One thing every business owner needs to remember is that competing for the lowest price alone is not always the best way. The price should be enough to cover for your costs but competitive enough to contend with similar products on the market. You will also need to set a minimum advertised pricing (MAP) policy to ensure that your brand equity is protected. To help you find the best pricing strategy for your business, we’ve gathered five options you can consider:
Competitive Pricing
You have three options when setting your product price: sell it below, at, or above your competitor’s price. When it comes to competitive pricing, you’re charging your consumers in accordance with the price of your competitor’s product. Of course, you still need to consider the costs it takes to develop the product.
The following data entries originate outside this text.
/-- 20_memory.md R45, 70_reset_and_hazards.md R224, 93_implementation_defined.md U4: with a request in flight no operation of the host and no request row has a step. -/
def Obligations.NoSecondOperationWhileOneIsInProgress : Prop :=
  ∀ (s : State) (i : Instr), s.exchange ≠ none → (encode i).space ≠ .rsp → exec i s = .fault .operationInProgress

/-- 44_transaction.md R170; 42_read_ops.md R120; 43_write_ops.md R150 to R154 (log 9, log 10): an operation in one step and the same exchange in two, its request row and then the received bytes, give the
same result and the same events at the link; for a 0x03 request the result is that of one of the two word reads (log 11). -/
def Obligations.TwoStepExchangeMatchesTheOperation : Prop :=
  ∀ (s : State) (received : List Byte), s.exchange = none → s.txCap = none → LinkAnswers s received →
    (∀ (i row : Instr),
      ((∃ r, i = .readStatus r ∧ row = .reqRead01 s.unitId (readStart r) (readQuantity 10 r)) ∨
        (∃ r, i = .readAlarms r ∧ row = .reqRead02 s.unitId (readStart r) (readQuantity 32 r)) ∨
        (∃ a v, i = .writeSingleCoil a v ∧ row = .reqWriteCoil05 s.unitId a v) ∨
        (∃ a v, i = .writeSingleRegister a v ∧ row = .reqWriteReg06 s.unitId a v) ∨
        (∃ a vs, i = .writeMultipleRegisters a vs ∧ row = .reqWriteMulti10 s.unitId a vs ∧ vs.length ≤ 127)) →
      ∃ t u v, exec i s = .next t ∧ exec row s = .next u ∧ runPresented (.rsp received) u = .next v ∧
        v.result = t.result ∧ v.conn = t.conn ∧ v.link.log = t.link.log ∧ Over t v) ∧
    (∀ (a q : Word16), ∃ t t' u v, exec (.readSensors (.both a q)) s = .next t ∧
      exec (.readConfiguration (.both a q)) s = .next t' ∧ exec (.reqRead03 s.unitId a q) s = .next u ∧
      runPresented (.rsp received) u = .next v ∧ (v.result = t.result ∨ v.result = t'.result) ∧
      v.link.log = t.link.log ∧ v.link.log = t'.link.log)

/-! ### Presenting, decoding, stepping -/

/-- 00_scope.md R8: a step takes the next presented item and, when it decodes to an instruction, is that instruction's meaning at the state with the item taken off. -/
def Obligations.StepRunsTheDecodedInstruction : Prop :=
  ∀ (s : State) (p : Presented) (rest : List Presented) (i : Instr), s.presented = p :: rest → decode p = .instr i →
    step s = exec i { s with presented := rest }

/-- 60_exceptions.md R200, R203: with nothing presented the block is idle. -/
def Obligations.IdleStepChangesNothing : Prop :=
  ∀ s : State, s.presented = [] → step s = .next s

/-- 30_encoding.md R67, 60_exceptions.md R198: OP 0xB to 0xF deliver IllegalOperation, whatever stands at the operand ports, and nothing is sent.
The selector, the outcome and its number are the spec's own decisions D2, D24 and D5 (log 18). -/
def Obligations.UnusedSelectorsDeliverIllegalOperation : Prop :=
  ∀ (s : State) (op : BitVec 4) (operands : List Byte) (rest : List Presented), 0xB ≤ op.toNat →
    s.presented = .cmd op operands :: rest → s.exchange = none →
      ∃ t, step s = .next t ∧ OverOffLink { s with presented := rest } t ∧ t.result = some (.failed .illegalOperation) ∧
        t.status = some 10

/-- 30_encoding.md R51, R66; 44_transaction.md R171, R173: any received byte sequence, row or no row, of any length, answers the request in flight: its first 256 bytes go through the validator and the operation's reading. -/
def Obligations.AnyReceivedBytesReachTheValidator : Prop :=
  ∀ (s : State) (frame : List Byte) (rest : List Presented) (purpose : Purpose), s.presented = .rsp frame :: rest →
    s.exchange = some purpose →
      ∃ t, step s = .next t ∧ Over { s with presented := rest } t ∧ t.conn = .closed ∧
        t.link = linkAfter s.link 0 0 0 [.read (frame.take 256), .closed] ∧
        (∀ f, validate (frame.take 256) = some f → t.result = some (.failed f)) ∧
        (validate (frame.take 256) = none → t.result = some (interpret purpose s.txbuf (frame.take 256)))

/-- 92_eei_decisions.md D6, 30_encoding.md R53 (log 1, log 16): operand bytes that fit no port form, and request frames that are no row, are refused by name. -/
def Obligations.UnpresentableItemsAreRefused : Prop :=
  ∀ (s : State) (p : Presented) (rest : List Presented), s.presented = p :: rest →
    (∀ op, decode p = .rejected (.operandsDoNotFit op) → step s = .refused .operandsDoNotFit) ∧
    (decode p = .rejected .noRequestRow → step s = .refused .noRequestRow)

/-- 30_encoding.md R50 to R62, R67, R70: decoding the encoding of a well-formed instruction gives it back, every operand at every value.
The operand layout of the operations is the model's choice (log 1). -/
def Obligations.DecodeOfEncodeIsTheInstruction : Prop :=
  ∀ i : Instr, i.wellFormed = true → decode (encode i) = .instr i

/-- 30_encoding.md R50 to R62, R67, R70: whatever decodes is well-formed and is the encoding of what it decodes to: each item has one meaning.
The operand layout of the operations is the model's choice (log 1). -/
def Obligations.EncodeOfDecodeIsTheItem : Prop :=
  ∀ (p : Presented) (i : Instr), decode p = .instr i → i.wellFormed = true ∧ encode i = p

/-- 30_encoding.md R70: within a decode space no item lies in the row of another instruction. -/
def Obligations.RowsOfOneSpaceDoNotOverlap : Prop :=
  ∀ i j : Instr, j.row.accepts (encode i) = true → i.row = j.row

/-- 30_encoding.md R54 to R62, R67; 95_test_vectors.md V13, V24, V34, V41, V50, V70, V75, V77: three operations, and six frames written out from the spec, decode to the instruction they stand for.
The frames are the spec's; the operand bytes of the three operations are laid out as the model chose (log 1: DESIGN CHOICE, unsafe for a claim about a
particular operand byte string), R67 giving only their order and widths. -/
def Obligations.WrittenOutWordsDecode : Prop :=
  decode (.cmd 0x8 [0x00, 0x03, 0x01]) = .instr (.writeSingleCoil 0x0003 true) ∧
  decode (.cmd 0x6 [0x00, 0x00, 0x00, 0x03]) = .instr (.readSensors (.both 0x0000 3)) ∧
  decode (.cmd 0x1 [0x01, 0x03, 0x00, 0x00, 0x00, 0x0A]) = .instr (.buildRequest 0x01 0x03 [0x00, 0x00, 0x00, 0x0A]) ∧
  decode (.req [0x01, 0x03, 0x00, 0x00, 0x00, 0x0A, 0xC5, 0xCD]) = .instr (.reqRead03 0x01 0x0000 10) ∧
  decode (.req [0x01, 0x05, 0x00, 0x03, 0xFF, 0x00, 0x7C, 0x3A]) = .instr (.reqWriteCoil05 0x01 0x0003 true) ∧
  decode (.req [0x01, 0x10, 0x00, 0x06, 0x00, 0x02, 0x04, 0x00, 0xC8, 0x01, 0x2C, 0xF2, 0x36]) =
    .instr (.reqWriteMulti10 0x01 0x0006 [0x00C8, 0x012C]) ∧
  decode (.rsp [0x01, 0x01, 0x02, 0x05, 0x02, 0x3B, 0x6D]) = .instr (.rspBits01 0x01 [0x05, 0x02] 0x6D3B) ∧
  decode (.rsp [0x01, 0x03, 0x04, 0xFF, 0xF6, 0x00, 0xFA, 0xAA, 0x56]) = .instr (.rspWords03 0x01 [0xFFF6, 0x00FA] 0x56AA) ∧
  decode (.rsp [0x01, 0x83, 0x02, 0xC0, 0xF1]) = .instr (.rspException 0x01 0x03 [0x02] 0xF1C0)

/-! ### The whole machine -/

/-- 10_state.md R23, 70_reset_and_hazards.md R220: what construction leaves, with UNIT_ID 1 when none is given, and no instance without HOST or PORT (U12). -/
def Obligations.ConstructionLeavesTheResetValues : Prop :=
  (∀ (unitId : Option Byte) (host : String) (port : Int), ∃ s, Client.construct unitId (some host) (some port) = .live s ∧
    s.unitId = unitId.getD 1 ∧ s.host = host ∧ s.port = port ∧ s.timeoutSeconds = 5 ∧ s.crcGen = none ∧ s.txbuf = none ∧
    s.txlen = none ∧ s.rxbuf = none ∧ s.rxlen = none ∧ s.result = none ∧ s.status = none ∧ s.conn = .closed) ∧
  (∀ (unitId : Option Byte) (port : Option Int), Client.construct unitId none port = .absent) ∧
  (∀ (unitId : Option Byte) (host : Option String), Client.construct unitId host none = .absent) ∧
  State.reset.unitId = 1

/-- 70_reset_and_hazards.md R222: after destruction nothing can be presented and nothing runs.
That an instance may be destroyed while a request row's exchange is in flight, and is then dropped as it stands, is the model's choice (log 30). -/
def Obligations.DestroyedClientsTakeNothing : Prop :=
  ∀ (c : Client) (p : Presented), c.destroy.present p = none ∧ c.destroy.step = none

/-- 10_state.md R24; 41_frame_codec.md R110; 42_read_ops.md R133: the invariant and the link order hold at reset. -/
def Obligations.ResetMeetsTheInvariants : Prop := Inv State.reset ∧ LinkOrder State.reset

/-- 10_state.md R15, R24; 41_frame_codec.md R110; 42_read_ops.md R133; 44_transaction.md R172: every step keeps the invariant: connection open exactly while a request is out, working registers dead between operations, delivered
frames good, delivered addresses strictly ascending. -/
def Obligations.EveryStepKeepsTheInvariant : Prop :=
  ∀ s t : State, Inv s → step s = .next t → Inv t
If you set your price above your competitor’s price, you will need to justify your higher price to consumers. As for pricing your product below or at the same price as your competitor, you focus on the product and the costs to win more clients while avoiding sunk costs.
Price Skimming
If your goal is to gain considerable revenue despite your product being a newbie on the market, then consider price skimming. Take tech giant Apple as an example. Whenever they release a new model, they choose an introductory premium price. As time passes by and as newer products are launched, they strategically lower the price. This is to test how much the consumers are willing to pay for the product and then gain momentum as they attract more people to buy once the price drops.
Economic Pricing
If your business is yet to make a name in the market, then you can consider economy pricing as your pricing strategy. This strategy is perfect if you aim to attract price-conscious buyers. If your price offers lower than the average market price, you can gain more clients. But you should be careful as you will most likely rely on your sales to keep the business afloat. If you can cut down costs to set a low product price, then you can stay competitive and gain new clients through economic pricing.
Penetration Pricing
Word-of-mouth is one of the best ways to reach more consumers and gain more clients. If your goal is to reach your target audience through word-of-mouth, then you can take advantage of penetration pricing. Using this strategy, you set your product price low so that your consumers will think of switching to your brand to enjoy bigger savings. This is a good way to instantly increase brand awareness and entice your audience to try out your product even if your brand is generally new in the market.
There are other pricing strategies to explore if you haven’t made up your mind yet. But the four strategies listed above are what new businesses often use when setting their prices. Before you choose one, make sure that you weigh the perks and drawbacks first.